++++ SUPPLIED RECORDS ++++
-- ==== Sys2Proof/Laws/State.lean ====
section
/-! SUPPORT. What each update of the state leaves alone: one lemma for each field and update, true by `rfl`, so that no later proof
unfolds a record update; and the cell that an update of cells reads back. -/

namespace Sys2Proof.Machine

/-! Fields of the state. -/

@[simp] theorem State.setCell_pending (s : State) (g : CellId) (c : Cell) : (s.setCell g c).pending = s.pending := rfl
@[simp] theorem State.setCell_fresh (s : State) (g : CellId) (c : Cell) : (s.setCell g c).fresh = s.fresh := rfl
@[simp] theorem State.setCell_clk (s : State) (g : CellId) (c : Cell) : (s.setCell g c).clk = s.clk := rfl
@[simp] theorem State.setCell_hbm (s : State) (g : CellId) (c : Cell) : (s.setCell g c).hbm = s.hbm := rfl
@[simp] theorem State.setCell_time (s : State) (g : CellId) (c : Cell) : (s.setCell g c).time = s.time := rfl
@[simp] theorem State.setCell_opt (s : State) (g : CellId) (c : Cell) : (s.setCell g c).opt = s.opt := rfl
@[simp] theorem State.setCell_orbit (s : State) (g : CellId) (c : Cell) : (s.setCell g c).orbit = s.orbit := rfl
@[simp] theorem State.setCell_obs (s : State) (g : CellId) (c : Cell) : (s.setCell g c).obs = s.obs := rfl
@[simp] theorem State.setCell_hubRecs (s : State) (g : CellId) (c : Cell) : (s.setCell g c).hubRecs = s.hubRecs := rfl
@[simp] theorem State.setCell_ports (s : State) (g : CellId) (c : Cell) : (s.setCell g c).ports = s.ports := rfl
@[simp] theorem State.setCell_queues (s : State) (g : CellId) (c : Cell) : (s.setCell g c).queues = s.queues := rfl
@[simp] theorem State.setCell_groups (s : State) (g : CellId) (c : Cell) : (s.setCell g c).groups = s.groups := rfl
@[simp] theorem State.setCell_disp (s : State) (g : CellId) (c : Cell) : (s.setCell g c).disp = s.disp := rfl
@[simp] theorem State.setCell_boot (s : State) (g : CellId) (c : Cell) : (s.setCell g c).boot = s.boot := rfl
@[simp] theorem State.setCell_flash (s : State) (g : CellId) (c : Cell) : (s.setCell g c).flash = s.flash := rfl
@[simp] theorem State.setCell_fuses (s : State) (g : CellId) (c : Cell) : (s.setCell g c).fuses = s.fuses := rfl
@[simp] theorem State.setCell_safe (s : State) (g : CellId) (c : Cell) : (s.setCell g c).safe = s.safe := rfl
@[simp] theorem State.setCell_stops (s : State) (g : CellId) (c : Cell) : (s.setCell g c).stops = s.stops := rfl
@[simp] theorem State.setCell_gov (s : State) (g : CellId) (c : Cell) : (s.setCell g c).gov = s.gov := rfl
@[simp] theorem State.setCell_pins (s : State) (g : CellId) (c : Cell) : (s.setCell g c).pins = s.pins := rfl

@[simp] theorem State.updCell_pending (s : State) (g : CellId) (f : Cell → Cell) : (s.updCell g f).pending = s.pending := rfl
@[simp] theorem State.updCell_fresh (s : State) (g : CellId) (f : Cell → Cell) : (s.updCell g f).fresh = s.fresh := rfl
@[simp] theorem State.updCell_clk (s : State) (g : CellId) (f : Cell → Cell) : (s.updCell g f).clk = s.clk := rfl
@[simp] theorem State.updCell_hbm (s : State) (g : CellId) (f : Cell → Cell) : (s.updCell g f).hbm = s.hbm := rfl
@[simp] theorem State.updCell_time (s : State) (g : CellId) (f : Cell → Cell) : (s.updCell g f).time = s.time := rfl
@[simp] theorem State.updCell_opt (s : State) (g : CellId) (f : Cell → Cell) : (s.updCell g f).opt = s.opt := rfl
@[simp] theorem State.updCell_orbit (s : State) (g : CellId) (f : Cell → Cell) : (s.updCell g f).orbit = s.orbit := rfl
@[simp] theorem State.updCell_obs (s : State) (g : CellId) (f : Cell → Cell) : (s.updCell g f).obs = s.obs := rfl
@[simp] theorem State.updCell_hubRecs (s : State) (g : CellId) (f : Cell → Cell) : (s.updCell g f).hubRecs = s.hubRecs := rfl
@[simp] theorem State.updCell_ports (s : State) (g : CellId) (f : Cell → Cell) : (s.updCell g f).ports = s.ports := rfl
@[simp] theorem State.updCell_queues (s : State) (g : CellId) (f : Cell → Cell) : (s.updCell g f).queues = s.queues := rfl
@[simp] theorem State.updCell_groups (s : State) (g : CellId) (f : Cell → Cell) : (s.updCell g f).groups = s.groups := rfl
@[simp] theorem State.updCell_disp (s : State) (g : CellId) (f : Cell → Cell) : (s.updCell g f).disp = s.disp := rfl
@[simp] theorem State.updCell_boot (s : State) (g : CellId) (f : Cell → Cell) : (s.updCell g f).boot = s.boot := rfl
@[simp] theorem State.updCell_flash (s : State) (g : CellId) (f : Cell → Cell) : (s.updCell g f).flash = s.flash := rfl
@[simp] theorem State.updCell_fuses (s : State) (g : CellId) (f : Cell → Cell) : (s.updCell g f).fuses = s.fuses := rfl
@[simp] theorem State.updCell_safe (s : State) (g : CellId) (f : Cell → Cell) : (s.updCell g f).safe = s.safe := rfl
@[simp] theorem State.updCell_stops (s : State) (g : CellId) (f : Cell → Cell) : (s.updCell g f).stops = s.stops := rfl
@[simp] theorem State.updCell_gov (s : State) (g : CellId) (f : Cell → Cell) : (s.updCell g f).gov = s.gov := rfl
@[simp] theorem State.updCell_pins (s : State) (g : CellId) (f : Cell → Cell) : (s.updCell g f).pins = s.pins := rfl

@[simp] theorem State.updPort_pending (s : State) (p : LinkId) (f : OptPort → OptPort) : (s.updPort p f).pending = s.pending := rfl
@[simp] theorem State.updPort_fresh (s : State) (p : LinkId) (f : OptPort → OptPort) : (s.updPort p f).fresh = s.fresh := rfl
@[simp] theorem State.updPort_clk (s : State) (p : LinkId) (f : OptPort → OptPort) : (s.updPort p f).clk = s.clk := rfl
@[simp] theorem State.updPort_cells (s : State) (p : LinkId) (f : OptPort → OptPort) : (s.updPort p f).cells = s.cells := rfl
@[simp] theorem State.updPort_hbm (s : State) (p : LinkId) (f : OptPort → OptPort) : (s.updPort p f).hbm = s.hbm := rfl
@[simp] theorem State.updPort_time (s : State) (p : LinkId) (f : OptPort → OptPort) : (s.updPort p f).time = s.time := rfl
@[simp] theorem State.updPort_orbit (s : State) (p : LinkId) (f : OptPort → OptPort) : (s.updPort p f).orbit = s.orbit := rfl
@[simp] theorem State.updPort_obs (s : State) (p : LinkId) (f : OptPort → OptPort) : (s.updPort p f).obs = s.obs := rfl
@[simp] theorem State.updPort_hubRecs (s : State) (p : LinkId) (f : OptPort → OptPort) : (s.updPort p f).hubRecs = s.hubRecs := rfl
@[simp] theorem State.updPort_ports (s : State) (p : LinkId) (f : OptPort → OptPort) : (s.updPort p f).ports = s.ports := rfl
@[simp] theorem State.updPort_queues (s : State) (p : LinkId) (f : OptPort → OptPort) : (s.updPort p f).queues = s.queues := rfl
@[simp] theorem State.updPort_groups (s : State) (p : LinkId) (f : OptPort → OptPort) : (s.updPort p f).groups = s.groups := rfl
@[simp] theorem State.updPort_disp (s : State) (p : LinkId) (f : OptPort → OptPort) : (s.updPort p f).disp = s.disp := rfl
@[simp] theorem State.updPort_boot (s : State) (p : LinkId) (f : OptPort → OptPort) : (s.updPort p f).boot = s.boot := rfl
@[simp] theorem State.updPort_flash (s : State) (p : LinkId) (f : OptPort → OptPort) : (s.updPort p f).flash = s.flash := rfl
@[simp] theorem State.updPort_fuses (s : State) (p : LinkId) (f : OptPort → OptPort) : (s.updPort p f).fuses = s.fuses := rfl
@[simp] theorem State.updPort_safe (s : State) (p : LinkId) (f : OptPort → OptPort) : (s.updPort p f).safe = s.safe := rfl
@[simp] theorem State.updPort_stops (s : State) (p : LinkId) (f : OptPort → OptPort) : (s.updPort p f).stops = s.stops := rfl
@[simp] theorem State.updPort_gov (s : State) (p : LinkId) (f : OptPort → OptPort) : (s.updPort p f).gov = s.gov := rfl
@[simp] theorem State.updPort_pins (s : State) (p : LinkId) (f : OptPort → OptPort) : (s.updPort p f).pins = s.pins := rfl

@[simp] theorem State.updPport_pending (s : State) (p : PortId) (f : PciPort → PciPort) : (s.updPport p f).pending = s.pending := rfl
@[simp] theorem State.updPport_fresh (s : State) (p : PortId) (f : PciPort → PciPort) : (s.updPport p f).fresh = s.fresh := rfl
@[simp] theorem State.updPport_clk (s : State) (p : PortId) (f : PciPort → PciPort) : (s.updPport p f).clk = s.clk := rfl
@[simp] theorem State.updPport_cells (s : State) (p : PortId) (f : PciPort → PciPort) : (s.updPport p f).cells = s.cells := rfl
@[simp] theorem State.updPport_hbm (s : State) (p : PortId) (f : PciPort → PciPort) : (s.updPport p f).hbm = s.hbm := rfl
@[simp] theorem State.updPport_time (s : State) (p : PortId) (f : PciPort → PciPort) : (s.updPport p f).time = s.time := rfl
@[simp] theorem State.updPport_opt (s : State) (p : PortId) (f : PciPort → PciPort) : (s.updPport p f).opt = s.opt := rfl
@[simp] theorem State.updPport_orbit (s : State) (p : PortId) (f : PciPort → PciPort) : (s.updPport p f).orbit = s.orbit := rfl
@[simp] theorem State.updPport_obs (s : State) (p : PortId) (f : PciPort → PciPort) : (s.updPport p f).obs = s.obs := rfl
@[simp] theorem State.updPport_hubRecs (s : State) (p : PortId) (f : PciPort → PciPort) : (s.updPport p f).hubRecs = s.hubRecs := rfl
@[simp] theorem State.updPport_queues (s : State) (p : PortId) (f : PciPort → PciPort) : (s.updPport p f).queues = s.queues := rfl
@[simp] theorem State.updPport_groups (s : State) (p : PortId) (f : PciPort → PciPort) : (s.updPport p f).groups = s.groups := rfl
@[simp] theorem State.updPport_disp (s : State) (p : PortId) (f : PciPort → PciPort) : (s.updPport p f).disp = s.disp := rfl
@[simp] theorem State.updPport_boot (s : State) (p : PortId) (f : PciPort → PciPort) : (s.updPport p f).boot = s.boot := rfl
@[simp] theorem State.updPport_flash (s : State) (p : PortId) (f : PciPort → PciPort) : (s.updPport p f).flash = s.flash := rfl
@[simp] theorem State.updPport_fuses (s : State) (p : PortId) (f : PciPort → PciPort) : (s.updPport p f).fuses = s.fuses := rfl
@[simp] theorem State.updPport_safe (s : State) (p : PortId) (f : PciPort → PciPort) : (s.updPport p f).safe = s.safe := rfl
@[simp] theorem State.updPport_stops (s : State) (p : PortId) (f : PciPort → PciPort) : (s.updPport p f).stops = s.stops := rfl
@[simp] theorem State.updPport_gov (s : State) (p : PortId) (f : PciPort → PciPort) : (s.updPport p f).gov = s.gov := rfl
@[simp] theorem State.updPport_pins (s : State) (p : PortId) (f : PciPort → PciPort) : (s.updPport p f).pins = s.pins := rfl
++++
#### EXERCISE DESCRIPTION
Some lines in the data above may hold the word "that". Say how many, with no other words.

#### REPLY TO THE EXERCISE
2